Abschreckung brutal: Mit inszenierten Verkehrsunfällen vor Discotheken sollen Jugendliche vor Alkohol am Steuer gewarnt werden

Roland Wildberg

Wildau. Es ist genau 23.30 Uhr, als die zwei Wagen direkt vor den Augen der Warteschlange vor der Disco ineinander rasen, sich verkeilen, ihre Insassen zerquetschen. Die Menge kreischt auf, Menschen rennen auf die Unfallstelle zu – keine Sanitäter, sondern Kameraleute, die Nahaufnahmen von den blutüberströmten Opfern machen, ihnen aus nächster Nähe grell ins Gesicht leuchten. Skandal – oder? „Ach, ist doch nur Show“, merken da die herbeigelaufenen Jugendlichen, derentwegen das ganze Theater inszeniert worden ist.

Die Bühne für das Drama „Discounfall“ gibt der nasse Asphalt vor der Mega-Discothek „The New World“ am A10-Center bei Wildau, Produzent ist sozusagen das Potsdamer Innenministerium, das die Aktion sponsorte, der Autor des Zweiakters ist Günter David vom Humanistischen Verband Ostbrandenburg. „Wir wollen den Jugendlichen drastisch vor Augen führen, wozu Alkohol und Enthemmung am Steuer führen können“, sagt David. Ein halbes Jahr lang wurde der „Unfall“ geplant. Die Polizei sollte absperren und Feuerwehr die Rettung der geschminkten Opfer – Freiwillige des DRK – einleiten. Das war der erste Akt. Gegen 23.30 Uhr stünden erfahrungsgemäß die meisten Wartenden vor dem Eingang der Diskotheken, sagt David. Der Crash soll so realistisch ablaufen, dass die Zuschauer glauben, Zeugen eines echten Unfalls zu werden. Anschließend – im zweiten Akt – will David mit seinen Helfern Flyer verteilen: Darauf der lakonische Satz „…gerade noch Partyqueen – 20 Jahre, Alkohol, Tod“, illustriert von Unfallautos.

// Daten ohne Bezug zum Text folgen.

-- ==== Sys2Proof/Config.lean ====
section
/-! DEFINITION. What an implementation fixes: the three parameters of spec/00_scope.md R6, R7, R8.

They are plain data that the machine carries unchanged (log entry 2), so every statement about
states is a statement about every choice of the parameters. -/

namespace Sys2Proof

/-- Parameter `RESERVED_DIGITS` (spec/00_scope.md R8): what the decoder does with decimal digits of
the word that the decode contract does not read. -/
inductive ReservedDigits where
  | fault    -- the default: such a digit that is not 0 raises IllegalMode
  | ignore   -- such digits are not examined
  deriving DecidableEq, Repr

/-- The parameters a model takes. -/
structure Params where
  /-- `W`, the cell width in bits (spec/00_scope.md R6): at least 64. -/
  width : Nat
  /-- `MEM_MAX`, the largest cell count the memory can reach (spec/00_scope.md R7): OPEN. -/
  memMax : Nat
  /-- `RESERVED_DIGITS` (spec/00_scope.md R8). -/
  reserved : ReservedDigits
  deriving DecidableEq, Repr

/-- The parameters of `State.reset`: `W = 64` and `RESERVED_DIGITS = fault` are the spec's defaults
(spec/00_scope.md R6, R8). DESIGN CHOICE (log entry 2), unsafe: `MEM_MAX` is OPEN; this is the
largest value R7 admits for `W = 64`, `INT_MAX - 4`. -/
def Params.default : Params :=
  { width := 64, memMax := 9223372036854775803, reserved := .fault }

end Sys2Proof
end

Beim Ablaufgespräch zwei Stunden vorher am anderen Ende des A10-Centers sind die „Opfer“ quietschfidel, Polizei, Feuerwehr und Stunt-Männer für den Unfall sitzen rauchend und schwatzend zusammen. Alle wirken wie bei der Generalprobe für ein Schülertheater; ein wenig aufgeregt, aber dennoch vergnügt. Wobei es keine Probe gegeben hat. „Wir haben das oft genug gemacht, das ist Routine“, gibt Stuntman Wolfgang Lindner zu Protokoll. Seit 20 Jahren fährt er kontrolliert Autos zu Schrott, vor der Wiedervereinigung arbeitete er an der DDR-Verkehrssendung „Verkehrskompass“ mit. Der groß gewachsene Mann ist die Ruhe selbst, wenn er auch nicht so recht an das ganze Unternehmen glauben mag: „Ach nee, das bringt nicht viel – die Kids sind heute so cool, da muss man schon schwereres Geschütz auffahren.“ Das wären etwa Fotos von echten Unfällen mit echten Opfern. Gelegenheit für solche Aufnahmen gab es im vergangenen Jahr reichlich: Bei 2753 Unfällen unter Alkoholeinfluss wurden 37 Menschen getötet, mehr als 1300 verletzt. Doch auch die künstlichen klaffenden Wunden sehen schlimm aus: Matthias, einer der Opfer-Darsteller vom DRK, erschrickt vor seinem Spiegelbild. Er und die anderen „ Verletzten“ sollen, nachdem Lindner selbst mit einem Opel in einen BMW gerast ist, die Wracks besetzen.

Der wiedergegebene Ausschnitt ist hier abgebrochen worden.